## Excerpted data

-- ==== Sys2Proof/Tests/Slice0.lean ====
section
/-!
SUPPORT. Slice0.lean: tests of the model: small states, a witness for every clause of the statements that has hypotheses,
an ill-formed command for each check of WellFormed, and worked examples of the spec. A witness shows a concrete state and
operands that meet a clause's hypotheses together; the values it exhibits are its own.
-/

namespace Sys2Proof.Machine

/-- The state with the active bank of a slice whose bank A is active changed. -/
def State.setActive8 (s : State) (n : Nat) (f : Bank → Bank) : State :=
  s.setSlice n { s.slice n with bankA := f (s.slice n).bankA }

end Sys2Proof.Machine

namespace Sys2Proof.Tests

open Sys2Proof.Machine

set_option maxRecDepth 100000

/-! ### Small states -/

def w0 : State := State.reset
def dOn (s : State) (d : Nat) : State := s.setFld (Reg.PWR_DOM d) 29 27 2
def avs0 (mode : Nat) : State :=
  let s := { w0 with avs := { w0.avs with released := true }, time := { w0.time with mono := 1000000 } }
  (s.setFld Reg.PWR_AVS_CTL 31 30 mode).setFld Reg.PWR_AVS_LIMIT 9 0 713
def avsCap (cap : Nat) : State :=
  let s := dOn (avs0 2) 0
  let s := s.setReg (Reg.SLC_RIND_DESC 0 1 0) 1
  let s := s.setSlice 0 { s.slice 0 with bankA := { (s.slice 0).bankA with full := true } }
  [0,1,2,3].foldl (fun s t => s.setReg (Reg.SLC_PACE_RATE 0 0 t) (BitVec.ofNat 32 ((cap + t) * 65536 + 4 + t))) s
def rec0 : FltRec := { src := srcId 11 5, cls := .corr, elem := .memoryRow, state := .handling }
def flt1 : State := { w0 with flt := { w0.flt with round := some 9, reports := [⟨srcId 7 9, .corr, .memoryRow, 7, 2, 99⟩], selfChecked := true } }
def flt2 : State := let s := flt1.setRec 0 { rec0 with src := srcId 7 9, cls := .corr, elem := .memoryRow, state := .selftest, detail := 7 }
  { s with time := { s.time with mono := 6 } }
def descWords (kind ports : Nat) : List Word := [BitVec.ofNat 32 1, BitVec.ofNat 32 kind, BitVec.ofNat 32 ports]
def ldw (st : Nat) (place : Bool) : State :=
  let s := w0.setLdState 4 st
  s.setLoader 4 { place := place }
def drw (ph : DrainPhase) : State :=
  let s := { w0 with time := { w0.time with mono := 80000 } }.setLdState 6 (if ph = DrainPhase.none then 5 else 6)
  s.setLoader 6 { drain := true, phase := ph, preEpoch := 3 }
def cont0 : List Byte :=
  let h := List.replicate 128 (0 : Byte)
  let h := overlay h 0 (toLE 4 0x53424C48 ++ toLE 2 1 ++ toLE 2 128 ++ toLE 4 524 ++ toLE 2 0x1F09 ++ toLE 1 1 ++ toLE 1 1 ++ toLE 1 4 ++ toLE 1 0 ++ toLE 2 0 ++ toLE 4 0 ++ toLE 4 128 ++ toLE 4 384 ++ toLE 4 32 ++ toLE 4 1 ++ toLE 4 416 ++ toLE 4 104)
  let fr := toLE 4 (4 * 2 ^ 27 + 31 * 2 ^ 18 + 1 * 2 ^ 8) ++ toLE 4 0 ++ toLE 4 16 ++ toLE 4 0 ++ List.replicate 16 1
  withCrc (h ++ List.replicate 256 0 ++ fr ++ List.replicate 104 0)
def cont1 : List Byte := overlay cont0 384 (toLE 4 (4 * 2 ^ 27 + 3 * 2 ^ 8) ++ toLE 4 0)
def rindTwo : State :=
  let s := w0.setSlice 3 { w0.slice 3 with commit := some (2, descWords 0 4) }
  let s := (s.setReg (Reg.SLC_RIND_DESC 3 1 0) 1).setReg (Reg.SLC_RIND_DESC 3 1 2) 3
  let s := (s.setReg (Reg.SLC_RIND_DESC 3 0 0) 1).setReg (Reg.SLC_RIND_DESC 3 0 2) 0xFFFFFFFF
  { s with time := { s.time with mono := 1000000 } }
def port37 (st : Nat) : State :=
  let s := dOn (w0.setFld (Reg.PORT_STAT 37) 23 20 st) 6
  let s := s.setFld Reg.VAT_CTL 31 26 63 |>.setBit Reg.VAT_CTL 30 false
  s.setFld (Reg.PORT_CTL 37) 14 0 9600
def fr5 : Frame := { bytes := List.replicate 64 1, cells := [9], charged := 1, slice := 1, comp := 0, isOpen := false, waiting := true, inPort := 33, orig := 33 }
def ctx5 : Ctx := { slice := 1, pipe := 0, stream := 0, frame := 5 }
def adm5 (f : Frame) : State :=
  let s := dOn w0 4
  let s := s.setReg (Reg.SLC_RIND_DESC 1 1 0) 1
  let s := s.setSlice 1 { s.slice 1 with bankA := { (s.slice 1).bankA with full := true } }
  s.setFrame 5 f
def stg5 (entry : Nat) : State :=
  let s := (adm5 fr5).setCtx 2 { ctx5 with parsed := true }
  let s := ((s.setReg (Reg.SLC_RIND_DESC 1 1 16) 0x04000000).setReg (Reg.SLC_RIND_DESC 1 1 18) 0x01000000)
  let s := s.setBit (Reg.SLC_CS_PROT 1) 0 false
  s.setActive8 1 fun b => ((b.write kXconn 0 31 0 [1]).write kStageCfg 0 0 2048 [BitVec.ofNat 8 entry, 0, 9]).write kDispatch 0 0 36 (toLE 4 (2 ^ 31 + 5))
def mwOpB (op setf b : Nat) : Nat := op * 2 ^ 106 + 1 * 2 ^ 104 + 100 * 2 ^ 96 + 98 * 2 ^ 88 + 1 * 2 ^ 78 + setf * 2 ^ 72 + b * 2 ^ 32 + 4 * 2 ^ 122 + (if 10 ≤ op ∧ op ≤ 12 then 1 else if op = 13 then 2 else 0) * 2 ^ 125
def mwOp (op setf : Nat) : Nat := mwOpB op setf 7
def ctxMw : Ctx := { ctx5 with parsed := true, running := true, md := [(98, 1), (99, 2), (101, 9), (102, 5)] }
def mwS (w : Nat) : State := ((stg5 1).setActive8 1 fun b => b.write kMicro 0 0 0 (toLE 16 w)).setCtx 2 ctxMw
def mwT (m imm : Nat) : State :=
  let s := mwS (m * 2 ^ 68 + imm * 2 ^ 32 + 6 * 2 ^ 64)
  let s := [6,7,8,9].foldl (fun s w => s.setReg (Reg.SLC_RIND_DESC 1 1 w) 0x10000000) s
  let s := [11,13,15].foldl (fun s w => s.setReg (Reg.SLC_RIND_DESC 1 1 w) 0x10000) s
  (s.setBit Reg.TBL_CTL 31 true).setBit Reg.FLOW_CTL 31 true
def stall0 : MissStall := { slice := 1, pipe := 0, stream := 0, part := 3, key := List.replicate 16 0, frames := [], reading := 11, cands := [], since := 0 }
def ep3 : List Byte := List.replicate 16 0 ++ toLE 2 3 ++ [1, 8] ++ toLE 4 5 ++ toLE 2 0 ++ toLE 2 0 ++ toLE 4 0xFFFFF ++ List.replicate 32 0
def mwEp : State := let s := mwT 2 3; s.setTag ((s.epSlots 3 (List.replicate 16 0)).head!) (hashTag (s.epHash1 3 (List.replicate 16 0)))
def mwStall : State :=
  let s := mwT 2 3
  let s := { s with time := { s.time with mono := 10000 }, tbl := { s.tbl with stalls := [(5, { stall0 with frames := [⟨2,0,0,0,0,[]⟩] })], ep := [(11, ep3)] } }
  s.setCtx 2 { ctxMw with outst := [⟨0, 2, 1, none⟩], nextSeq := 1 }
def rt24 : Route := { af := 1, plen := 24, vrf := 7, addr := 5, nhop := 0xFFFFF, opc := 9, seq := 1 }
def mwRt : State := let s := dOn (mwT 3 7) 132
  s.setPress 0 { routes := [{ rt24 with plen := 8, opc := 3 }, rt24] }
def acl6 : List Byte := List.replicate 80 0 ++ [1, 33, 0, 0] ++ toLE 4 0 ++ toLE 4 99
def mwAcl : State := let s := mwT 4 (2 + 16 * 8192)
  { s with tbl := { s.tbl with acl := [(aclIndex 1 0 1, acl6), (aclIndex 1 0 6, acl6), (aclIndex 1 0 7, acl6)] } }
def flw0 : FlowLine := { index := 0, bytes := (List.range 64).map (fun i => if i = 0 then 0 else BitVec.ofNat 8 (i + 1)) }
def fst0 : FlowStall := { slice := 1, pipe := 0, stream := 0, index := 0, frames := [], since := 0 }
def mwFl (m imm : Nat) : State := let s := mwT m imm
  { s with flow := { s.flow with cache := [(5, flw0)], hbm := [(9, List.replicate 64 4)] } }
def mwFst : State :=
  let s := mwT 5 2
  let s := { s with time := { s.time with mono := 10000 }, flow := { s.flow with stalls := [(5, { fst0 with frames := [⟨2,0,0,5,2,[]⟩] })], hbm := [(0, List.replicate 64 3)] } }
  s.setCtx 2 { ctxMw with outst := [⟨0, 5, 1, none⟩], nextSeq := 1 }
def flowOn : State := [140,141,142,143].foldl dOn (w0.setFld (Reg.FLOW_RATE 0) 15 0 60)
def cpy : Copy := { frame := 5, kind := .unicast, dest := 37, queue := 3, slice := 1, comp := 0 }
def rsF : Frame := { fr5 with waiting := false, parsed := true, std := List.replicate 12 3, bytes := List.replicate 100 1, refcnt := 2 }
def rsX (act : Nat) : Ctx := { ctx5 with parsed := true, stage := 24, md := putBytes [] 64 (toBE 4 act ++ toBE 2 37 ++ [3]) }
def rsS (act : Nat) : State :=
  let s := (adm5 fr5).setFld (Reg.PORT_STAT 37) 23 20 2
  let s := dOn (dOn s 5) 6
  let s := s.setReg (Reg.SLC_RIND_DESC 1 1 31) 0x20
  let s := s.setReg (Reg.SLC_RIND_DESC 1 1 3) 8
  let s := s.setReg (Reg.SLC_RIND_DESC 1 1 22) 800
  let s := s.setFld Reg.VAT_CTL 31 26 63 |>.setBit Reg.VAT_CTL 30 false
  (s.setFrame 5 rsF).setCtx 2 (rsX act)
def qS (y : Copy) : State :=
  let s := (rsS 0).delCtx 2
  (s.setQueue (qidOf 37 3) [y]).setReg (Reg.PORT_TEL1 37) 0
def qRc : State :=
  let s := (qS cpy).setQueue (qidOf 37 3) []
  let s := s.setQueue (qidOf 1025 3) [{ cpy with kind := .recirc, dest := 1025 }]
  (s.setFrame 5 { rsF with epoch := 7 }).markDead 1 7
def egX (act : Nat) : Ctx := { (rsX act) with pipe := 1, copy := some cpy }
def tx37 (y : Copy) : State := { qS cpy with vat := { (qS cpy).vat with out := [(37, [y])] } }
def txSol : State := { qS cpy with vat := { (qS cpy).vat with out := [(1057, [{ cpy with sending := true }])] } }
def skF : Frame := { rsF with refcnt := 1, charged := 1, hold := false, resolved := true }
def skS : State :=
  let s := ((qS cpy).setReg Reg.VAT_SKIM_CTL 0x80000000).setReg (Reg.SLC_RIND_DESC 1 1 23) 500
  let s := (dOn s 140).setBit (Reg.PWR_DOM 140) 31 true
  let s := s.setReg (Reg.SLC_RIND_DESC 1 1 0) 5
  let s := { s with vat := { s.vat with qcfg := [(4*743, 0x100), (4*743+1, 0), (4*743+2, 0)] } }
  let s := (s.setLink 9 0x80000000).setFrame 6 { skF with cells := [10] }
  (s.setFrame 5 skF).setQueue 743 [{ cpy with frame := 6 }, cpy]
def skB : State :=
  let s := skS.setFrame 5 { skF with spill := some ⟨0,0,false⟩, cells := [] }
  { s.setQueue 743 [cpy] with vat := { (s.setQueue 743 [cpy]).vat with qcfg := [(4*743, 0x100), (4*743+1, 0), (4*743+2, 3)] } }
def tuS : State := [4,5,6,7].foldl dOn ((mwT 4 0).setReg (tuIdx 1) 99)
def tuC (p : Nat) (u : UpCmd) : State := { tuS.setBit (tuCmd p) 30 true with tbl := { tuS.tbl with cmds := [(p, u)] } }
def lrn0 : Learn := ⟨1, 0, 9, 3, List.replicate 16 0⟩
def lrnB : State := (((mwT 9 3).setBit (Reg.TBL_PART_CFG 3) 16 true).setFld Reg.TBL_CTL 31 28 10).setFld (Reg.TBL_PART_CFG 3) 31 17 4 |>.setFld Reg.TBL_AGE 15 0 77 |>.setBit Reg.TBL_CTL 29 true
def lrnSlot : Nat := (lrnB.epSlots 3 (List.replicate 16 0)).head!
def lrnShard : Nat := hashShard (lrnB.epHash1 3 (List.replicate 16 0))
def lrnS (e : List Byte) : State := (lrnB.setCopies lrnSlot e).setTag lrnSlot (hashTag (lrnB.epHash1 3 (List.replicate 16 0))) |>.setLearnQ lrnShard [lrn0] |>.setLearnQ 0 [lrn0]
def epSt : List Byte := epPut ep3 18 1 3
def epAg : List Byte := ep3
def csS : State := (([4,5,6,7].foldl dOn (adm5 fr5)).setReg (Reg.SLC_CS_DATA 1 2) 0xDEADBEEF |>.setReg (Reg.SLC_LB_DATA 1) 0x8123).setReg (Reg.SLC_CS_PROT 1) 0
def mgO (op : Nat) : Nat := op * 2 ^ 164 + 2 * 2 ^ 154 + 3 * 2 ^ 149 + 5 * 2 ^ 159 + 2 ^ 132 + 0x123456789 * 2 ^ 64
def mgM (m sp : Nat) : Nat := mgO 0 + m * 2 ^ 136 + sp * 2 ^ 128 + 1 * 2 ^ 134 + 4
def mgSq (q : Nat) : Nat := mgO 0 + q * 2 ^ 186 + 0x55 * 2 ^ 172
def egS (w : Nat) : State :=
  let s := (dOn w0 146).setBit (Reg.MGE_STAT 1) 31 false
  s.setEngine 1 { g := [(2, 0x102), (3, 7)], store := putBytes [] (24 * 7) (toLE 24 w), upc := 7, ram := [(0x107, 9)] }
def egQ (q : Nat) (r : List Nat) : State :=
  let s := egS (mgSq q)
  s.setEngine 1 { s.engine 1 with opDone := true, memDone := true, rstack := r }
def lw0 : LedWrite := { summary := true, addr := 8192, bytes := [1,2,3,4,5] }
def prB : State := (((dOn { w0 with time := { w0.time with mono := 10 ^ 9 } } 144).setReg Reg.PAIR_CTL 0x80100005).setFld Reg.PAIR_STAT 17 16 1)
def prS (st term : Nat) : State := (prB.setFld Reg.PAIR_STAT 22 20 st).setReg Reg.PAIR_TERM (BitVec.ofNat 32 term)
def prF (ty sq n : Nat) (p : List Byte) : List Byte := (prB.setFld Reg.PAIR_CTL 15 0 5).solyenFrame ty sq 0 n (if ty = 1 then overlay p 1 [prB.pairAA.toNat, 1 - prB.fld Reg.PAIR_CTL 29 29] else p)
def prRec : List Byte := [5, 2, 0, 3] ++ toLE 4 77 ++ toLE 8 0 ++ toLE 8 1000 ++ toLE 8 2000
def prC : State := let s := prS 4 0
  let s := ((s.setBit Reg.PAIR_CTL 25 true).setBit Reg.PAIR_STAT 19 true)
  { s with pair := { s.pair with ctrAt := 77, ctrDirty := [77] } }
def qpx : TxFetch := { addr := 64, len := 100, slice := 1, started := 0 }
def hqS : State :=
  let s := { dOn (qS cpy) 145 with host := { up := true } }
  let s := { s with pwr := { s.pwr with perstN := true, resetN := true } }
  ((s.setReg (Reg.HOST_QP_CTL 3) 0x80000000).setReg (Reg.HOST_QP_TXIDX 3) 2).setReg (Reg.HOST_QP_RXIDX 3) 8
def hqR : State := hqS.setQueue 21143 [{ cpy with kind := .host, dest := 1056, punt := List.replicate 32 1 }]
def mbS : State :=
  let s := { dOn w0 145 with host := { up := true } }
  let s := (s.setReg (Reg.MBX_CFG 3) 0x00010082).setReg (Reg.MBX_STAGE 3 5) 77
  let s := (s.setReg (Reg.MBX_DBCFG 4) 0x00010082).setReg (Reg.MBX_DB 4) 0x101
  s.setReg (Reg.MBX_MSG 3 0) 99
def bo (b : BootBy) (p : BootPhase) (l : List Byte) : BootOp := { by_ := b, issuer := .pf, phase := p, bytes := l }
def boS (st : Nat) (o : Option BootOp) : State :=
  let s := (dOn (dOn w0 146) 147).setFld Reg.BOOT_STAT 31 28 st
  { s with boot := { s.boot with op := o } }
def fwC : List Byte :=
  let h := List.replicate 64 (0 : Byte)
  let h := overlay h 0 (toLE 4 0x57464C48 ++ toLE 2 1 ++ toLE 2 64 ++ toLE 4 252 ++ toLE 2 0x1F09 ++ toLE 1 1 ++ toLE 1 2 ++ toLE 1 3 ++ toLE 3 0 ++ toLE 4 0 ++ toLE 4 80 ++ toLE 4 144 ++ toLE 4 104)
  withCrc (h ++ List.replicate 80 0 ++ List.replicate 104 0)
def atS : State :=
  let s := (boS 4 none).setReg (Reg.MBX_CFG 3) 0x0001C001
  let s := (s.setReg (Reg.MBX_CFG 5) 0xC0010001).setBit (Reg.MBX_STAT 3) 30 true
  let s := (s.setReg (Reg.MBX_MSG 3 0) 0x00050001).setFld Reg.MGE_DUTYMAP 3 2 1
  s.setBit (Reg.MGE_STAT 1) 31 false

## Exercise details
One stretch of the lines above is wanted, from the line that contains "[0,1,2,3].foldl (fun s" through the line that contains "def flt1 : State". Output it exactly.

## Reply to the exercise
  [0,1,2,3].foldl (fun s t => s.setReg (Reg.SLC_PACE_RATE 0 0 t) (BitVec.ofNat 32 ((cap + t) * 65536 + 4 + t))) s
def rec0 : FltRec := { src := srcId 11 5, cls := .corr, elem := .memoryRow, state := .handling }
def flt1 : State := { w0 with flt := { w0.flt with round := some 9, reports := [⟨srcId 7 9, .corr, .memoryRow, 7, 2, 99⟩], selfChecked := true } }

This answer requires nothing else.